Opera Ikan Asin sendiri bercerita tentang Mekhit alias Mat Piso, Raja Bandit Batavia yang dijadikan pahlawan oleh keadaan hukum yang tidak jelas. Sebagai garapan naskah adaptasi, Nano mengakui tidak banyak mengubah struktur naskah.

“Lakon Brecht tetap jalan, naskah tidak ada perubahan apa-apa, tapi saya terjemahkan. Tapi paling tidak kalau menyangkut Batavia, Kalijodo saya sebut, Pasar Ikan saya sebut. Sebenarnya (naskah ini) tidak lucu, tapi orang akan melihat itu sebagai pembelajaran kita pada saat ini. Mudah-mudah mereka melihat, pada saat ini (Indonesia) memang kacau. Tapi sih saya berharap apa yang saya berikan di sini bisa menjadi pembelajaran,” kata Nano.

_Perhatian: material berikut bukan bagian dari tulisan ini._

/-! ### Dev.onRegion -/

@[simp] theorem Dev.onRegion_focus (d : Dev) (r : Nat) (f : Region → Region) : (d.onRegion r f).focus = d.focus := rfl
@[simp] theorem Dev.onRegion_strands (d : Dev) (r : Nat) (f : Region → Region) : (d.onRegion r f).strands = d.strands := rfl
@[simp] theorem Dev.onRegion_mem (d : Dev) (r : Nat) (f : Region → Region) : (d.onRegion r f).mem = d.mem := rfl
@[simp] theorem Dev.onRegion_eccOne (d : Dev) (r : Nat) (f : Region → Region) : (d.onRegion r f).eccOne = d.eccOne := rfl
@[simp] theorem Dev.onRegion_eccBad (d : Dev) (r : Nat) (f : Region → Region) : (d.onRegion r f).eccBad = d.eccBad := rfl
@[simp] theorem Dev.onRegion_cores (d : Dev) (r : Nat) (f : Region → Region) : (d.onRegion r f).cores = d.cores := rfl
@[simp] theorem Dev.onRegion_clasps (d : Dev) (r : Nat) (f : Region → Region) : (d.onRegion r f).clasps = d.clasps := rfl
@[simp] theorem Dev.onRegion_ops (d : Dev) (r : Nat) (f : Region → Region) : (d.onRegion r f).ops = d.ops := rfl
@[simp] theorem Dev.onRegion_peers (d : Dev) (r : Nat) (f : Region → Region) : (d.onRegion r f).peers = d.peers := rfl
@[simp] theorem Dev.onRegion_jobs (d : Dev) (r : Nat) (f : Region → Region) : (d.onRegion r f).jobs = d.jobs := rfl
@[simp] theorem Dev.onRegion_decs (d : Dev) (r : Nat) (f : Region → Region) : (d.onRegion r f).decs = d.decs := rfl
@[simp] theorem Dev.onRegion_links (d : Dev) (r : Nat) (f : Region → Region) : (d.onRegion r f).links = d.links := rfl
@[simp] theorem Dev.onRegion_intake (d : Dev) (r : Nat) (f : Region → Region) : (d.onRegion r f).intake = d.intake := rfl
@[simp] theorem Dev.onRegion_stall (d : Dev) (r : Nat) (f : Region → Region) : (d.onRegion r f).stall = d.stall := rfl
@[simp] theorem Dev.onRegion_saved (d : Dev) (r : Nat) (f : Region → Region) : (d.onRegion r f).saved = d.saved := rfl
@[simp] theorem Dev.onRegion_descs (d : Dev) (r : Nat) (f : Region → Region) : (d.onRegion r f).descs = d.descs := rfl
@[simp] theorem Dev.onRegion_sigs (d : Dev) (r : Nat) (f : Region → Region) : (d.onRegion r f).sigs = d.sigs := rfl
@[simp] theorem Dev.onRegion_swapq (d : Dev) (r : Nat) (f : Region → Region) : (d.onRegion r f).swapq = d.swapq := rfl
@[simp] theorem Dev.onRegion_fetches (d : Dev) (r : Nat) (f : Region → Region) : (d.onRegion r f).fetches = d.fetches := rfl
@[simp] theorem Dev.onRegion_evicts (d : Dev) (r : Nat) (f : Region → Region) : (d.onRegion r f).evicts = d.evicts := rfl
@[simp] theorem Dev.onRegion_swapFail (d : Dev) (r : Nat) (f : Region → Region) : (d.onRegion r f).swapFail = d.swapFail := rfl
@[simp] theorem Dev.onRegion_eweoth (d : Dev) (r : Nat) (f : Region → Region) : (d.onRegion r f).eweoth = d.eweoth := rfl
@[simp] theorem Dev.onRegion_outTx (d : Dev) (r : Nat) (f : Region → Region) : (d.onRegion r f).outTx = d.outTx := rfl
@[simp] theorem Dev.onRegion_heldTx (d : Dev) (r : Nat) (f : Region → Region) : (d.onRegion r f).heldTx = d.heldTx := rfl
@[simp] theorem Dev.onRegion_outSeq (d : Dev) (r : Nat) (f : Region → Region) : (d.onRegion r f).outSeq = d.outSeq := rfl
@[simp] theorem Dev.onRegion_inTx (d : Dev) (r : Nat) (f : Region → Region) : (d.onRegion r f).inTx = d.inTx := rfl
@[simp] theorem Dev.onRegion_cxlUp (d : Dev) (r : Nat) (f : Region → Region) : (d.onRegion r f).cxlUp = d.cxlUp := rfl
@[simp] theorem Dev.onRegion_host (d : Dev) (r : Nat) (f : Region → Region) : (d.onRegion r f).host = d.host := rfl
@[simp] theorem Dev.onRegion_boot (d : Dev) (r : Nat) (f : Region → Region) : (d.onRegion r f).boot = d.boot := rfl
@[simp] theorem Dev.onRegion_power (d : Dev) (r : Nat) (f : Region → Region) : (d.onRegion r f).power = d.power := rfl
@[simp] theorem Dev.onRegion_upsets (d : Dev) (r : Nat) (f : Region → Region) : (d.onRegion r f).upsets = d.upsets := rfl
@[simp] theorem Dev.onRegion_sysEntry (d : Dev) (r : Nat) (f : Region → Region) : (d.onRegion r f).sysEntry = d.sysEntry := rfl
@[simp] theorem Dev.onRegion_rootRcb (d : Dev) (r : Nat) (f : Region → Region) : (d.onRegion r f).rootRcb = d.rootRcb := rfl
@[simp] theorem Dev.onRegion_cycle (d : Dev) (r : Nat) (f : Region → Region) : (d.onRegion r f).cycle = d.cycle := rfl
@[simp] theorem Dev.onRegion_seq (d : Dev) (r : Nat) (f : Region → Region) : (d.onRegion r f).seq = d.seq := rfl
@[simp] theorem Dev.onRegion_fresh (d : Dev) (r : Nat) (f : Region → Region) : (d.onRegion r f).fresh = d.fresh := rfl
@[simp] theorem Dev.onRegion_agenda (d : Dev) (r : Nat) (f : Region → Region) : (d.onRegion r f).agenda = d.agenda := rfl
@[simp] theorem Dev.onRegion_regions (d : Dev) (r : Nat) (f : Region → Region) : (d.onRegion r f).regions = updWhere (fun x => x.id == r) f d.regions := rfl
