/-- A tie between two numbers of a format, and a number past its range. -/
theorem witness_RoundingIsCorrect : Fmt.e2m1 ∈ formats ∧ (ratOf (.fin false 5 0) = some 5 ∧ ¬ overflows Fmt.e2m1 .rn 5) ∧
    ratOf (.fin false 7 0) = some 7 ∧ overflows Fmt.e2m1 .rn 7 := by
  refine ⟨by simp [formats], ⟨by norm_num [ratOf], ?_⟩, by norm_num [ratOf], ?_⟩ <;> rw [overflows_e2m1] <;> norm_num [abs_of_pos]

/-- A number, a zero, an infinity and a NaN of FP32; -1, which u32 can not hold, and 2^32, which s32 can not; integers. -/
theorem witness_ConversionValues : cvtFloat .f32 = some Fmt.f32 ∧ cvtFloat .e4m3 = some Fmt.e4m3 ∧ cvtRange .s32 = some (-2 ^ 31, 2 ^ 31 - 1) ∧
    cvtRange .u32 = some (0, 2 ^ 32 - 1) ∧ ratOf (Fmt.f32.val 0xBF800000) = some (-1) ∧ ratOf (Fmt.f32.val 0) = some 0 ∧
    ratOf (Fmt.f32.val 0x4F800000) = some (2 ^ 32) ∧ Fmt.f32.val 0x7F800000 = .inf false ∧ Fmt.f32.val 0x7FC00000 = .nan false ∧
    roundedToWhole .rn (-1) (-1) ∧ cvtInt .s32 0 = 0 ∧ cvtInt .s32 0xFFFFFFFF ≠ 0 ∧ cvtInt .s32 0xFFFFFFFF < 0 := by
  have h1 : Fmt.f32.val 0xBF800000 = .fin true 8388608 (-23) := by decide
  have h2 : Fmt.f32.val 0x4F800000 = .fin false 8388608 9 := by decide
  have h3 : Fmt.f32.val 0 = .fin false 0 (-149) := by decide
  refine ⟨rfl, rfl, rfl, rfl, ?_, ?_, ?_, by decide, by decide, ⟨⟨⟨-1, by norm_num⟩, fun z _ => by norm_num⟩, fun _ ⟨z, _, hz, he⟩ => ?_⟩,
    by decide, by decide, by decide⟩
  · rw [h1]; norm_num [ratOf]
  · rw [h3]; norm_num [ratOf]
  · rw [h2]; norm_num [ratOf]
  · exfalso
    norm_num at he hz
    exact hz (by linarith)

theorem ratF32_one : ratF32 0x3F800000 = some 1 := by
  have h : f32 0x3F800000 = .fin false 8388608 (-23) := by decide
  rw [ratF32, h]; norm_num [ratOf]

/-- Every number but 0 has a unit in the last place. -/
theorem ulpAt_exists (v : ℚ) (hv : v ≠ 0) : ∃ u, ulpAt v u := by
  obtain ⟨j, h1, h2⟩ := exists_mem_Ico_zpow (abs_pos.2 hv) (by norm_num : (1 : ℚ) < 2)
  exact ⟨_, j, h1, h2, rfl⟩

/-- With fpctl zero no word traps; 1 is in the range of every function, a power of 4 and of 2, and an integer. -/
theorem witness_FloatValues : (∃ f w, exactFp (.ffma hd 1 2 3) = some (hd, 1, f) ∧ fpRes (.ffma hd 1 2 3) = some (hd, 1, w)) ∧
    noFpTrap s0 hd (fun x => (ffma (x.rg 2) (x.rg 3) (x.rg 1)).2) ∧ ratF32 0x3F800000 = some 1 ∧ f32 0x7F800001 = .nan true ∧
    f32 0x3F800000 = .fin false 8388608 (-23) ∧ ((2 : ℚ) ^ (2 * (0 : ℤ)) * 1 ≤ 1 ∧ (1 : ℚ) < 2 ^ (2 * (0 : ℤ) + 2) * 1) ∧
    (1 : ℚ) = 2 ^ (2 * (0 : ℤ)) ∧ (1 : ℚ) = ((1 : ℤ) : ℚ) ∧ (0 : ℚ) < 1 ∧ (1 : ℚ) < 10 ∧ ∀ v : ℚ, v ≠ 0 → ∃ u, ulpAt v u := by
  refine ⟨⟨_, _, rfl, rfl⟩, ?_, ratF32_one, by decide, by decide, by norm_num, by norm_num, by norm_num, by norm_num, by norm_num, ulpAt_exists⟩
  unfold noFpTrap State.runsIn; decide

/-- 1 and 0, an infinity, both kinds of NaN; elements that are 1 and an addend of 1, whose largest leading exponent is 0. -/
theorem witness_FloatValues_words : ratF32 0x3F800000 = some 1 ∧ ratF32 0 = some 0 ∧ (0 : ℚ) < 1 ∧ (f32 0x3F800000).isNan = false ∧
    f32 0x7F800000 = .inf false ∧ f32 0x7FC00000 = .nan false ∧ f32 0x7F800001 = .nan true ∧
    (∀ i, i < 2 → elementIn Fmt.bf16 0x3F803F80 i = some 1) ∧ ((∃ t ∈ [(1 : ℚ), 1 * 1, 1 * 1], (2 : ℚ) ^ (0 : ℤ) ≤ |t|) ∧
      ∀ t ∈ [(1 : ℚ), 1 * 1, 1 * 1], |t| < (2 : ℚ) ^ ((0 : ℤ) + 1)) ∧
    ((0x7F7F : W32).toNat % 256 ≠ 255 ∧ (0x7F7F : W32).toNat / 256 % 256 ≠ 255) ∧ (0xFF : W32).toNat % 256 = 255 := by
  have h : f32 0 = .fin false 0 (-149) := by decide
  refine ⟨ratF32_one, by rw [ratF32, h]; norm_num [ratOf], by norm_num, by decide, by decide, by decide, by decide, ?_, ⟨⟨1, by simp, by norm_num⟩, ?_⟩,
    by decide, by decide⟩
  · intro i hi
    have h : Fmt.bf16.val ((0x3F803F80 : W32).toNat / 2 ^ (Fmt.bf16.width * i) % 2 ^ Fmt.bf16.width) = .fin false 128 (-7) := by
      interval_cases i <;> decide
    rw [elementIn, h]; norm_num [ratOf]
  · norm_num

def sInf : State :=
  grp (dev (strand { lane [(2, 0x7F800000), (3, 0xFF800000)] with fpctl := 16 } (lane [])))

theorem witness_FloatWordsComplete : (∃ f, fpRes (.fadd hd 1 2 3) = some (hd, 1, f)) ∧
    noFpTrap s0 hd (fun x => (fadd (x.rg 2) (x.rg 3)).2) ∧
    ¬ noFpTrap sInf hd (fun x => (fadd (x.rg 2) (x.rg 3)).2) := by
  refine ⟨⟨_, rfl⟩, ?_, ?_⟩
  · unfold noFpTrap State.runsIn; decide
  · unfold noFpTrap State.runsIn; decide

theorem witness_FloatCompare : noFpTrap sInf hd (fun x => (fcmp .lt false (x.rg 2) (x.rg 3)).2) := by
  unfold noFpTrap State.runsIn; decide

theorem witness_CrossLaneWords : (∃ f, crossRes (.shflDown hd 63 1 2) = some (hd, 63, f)) ∧
    (∃ f, crossRes (.scan hd 0 1 .fadd true) = some (hd, 0, f)) ∧
    takers s0 hd = [0, 1] ∧ takers s0 h0 = [] := ⟨⟨_, rfl⟩, ⟨_, rfl⟩, by decide, by decide⟩

theorem test_iadd_wraps : ∃ t, exec (.iadd hd 3 1 2) (lanes2 [(1, 0xFFFFFFFF), (2, 2)] []) = .next t ∧
    (t.lane 0).rg 3 = 1 := ⟨_, rfl, by decide⟩

/-! ### Control words, exceptions and CSRs -/

def sCall : State := grp (dev (fragd (strand (lane []) (lane [])) fun f => { f with pc := 40 }))

theorem witness_Branches : (∃ c tgt, branchRule (.br hd .ne (-1)) = some (hd, c, tgt) ∧ s0.acts hd = true ∧ c s0 ∧ tgt s0 = 12) ∧
    (∃ c tgt, branchRule (.br hd .eq 32767) = some (hd, c, tgt) ∧ ¬ (s0.acts hd = true ∧ c s0)) ∧ s0.acts h0 = false := by
  refine ⟨⟨_, _, rfl, by decide, ?_, by decide⟩, ⟨_, _, rfl, ?_⟩, by decide⟩
  · show s0.old.flags.z = false; decide
  · show ¬ (s0.acts hd = true ∧ s0.old.flags.z = true); decide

Lebih jauh Nano mengatakan, dalam naskah ini Brecht ingin membicarakan ketimpangan sosial, yang banyak terjadi di berbagai belahan dunia saat ini, termasuk Indonesia.

“Dimana-mana sama seperti itu, antara kaya dan miskin. Perkelahian antara itu. Biasanya yang miskin kalah, berkuasa yang menang. Dan ini masih terjadi sampai sekarang, kalau kita lihat ketimpangan sosial itu terjadi dimana-mana. Kita gak bisa ngapa-ngapain, kita Cuma bisa bikin di panggung. Itu saja,” ungkap Nano.

Opera Ikan Asin bercerita tentang Mekhit alias Mat Piso, Raja Bandit Batavia yang dijadikan pahlawan oleh keadaan hukum yang tidak jelas. Foto: Yunan.

Pementasan teater berdurasi 2 jam 50 menit dengan sekali jeda ini akan dimainkan sederet nama-nama beken aktor Teater Koma, antara lain Budi Ros, Cornelia Agatha, Sari Madjid, Alex Fatahillah, Rangga Riantiarno, hingga Joind Byuwinanda. Bahkan yang menarik aktor Alex Fatahillah menjadi orang yang merasakan pentas Opera Ikan Asin tiga kali berturut-turut pada 1983, 1999, dan 2017.

Sementara itu, dari garapan musik, Fero menjanjikan musik Kurt Weill yang sempurna. “Musik Kurt Weill itu susah, chordnya nabrak-nabrak, irama kemana musik kemana. Pengalaman 83 dan 99, lagu disederhanakan supaya bisa dinyanyikan. Kali ini full, semirip-miripnya. Tantangan saya adalah suku kata bahasa Indonesia itu banyak, jadi agak susah dinyanyikan. Akan ada 23 lagu, dan banyak bunyi-bunyi yang tidak biasa,” kata Fero.

Bersamaan dengan pementasan Opera Ikan Asin, Teater Koma juga akan meluncurkan buku bertajuk “Membaca Teater Koma”, yang ditulis dalam rangka ulang tahun ke-40 Teater Koma. Dalam buku setebal 300 halaman tersebut, diurai sejarah keberadaan Teater Koma dalam peta sastra drama Indonesia, yang dilengkapi dengan foto-foto pementasan pertama hingga saat ini.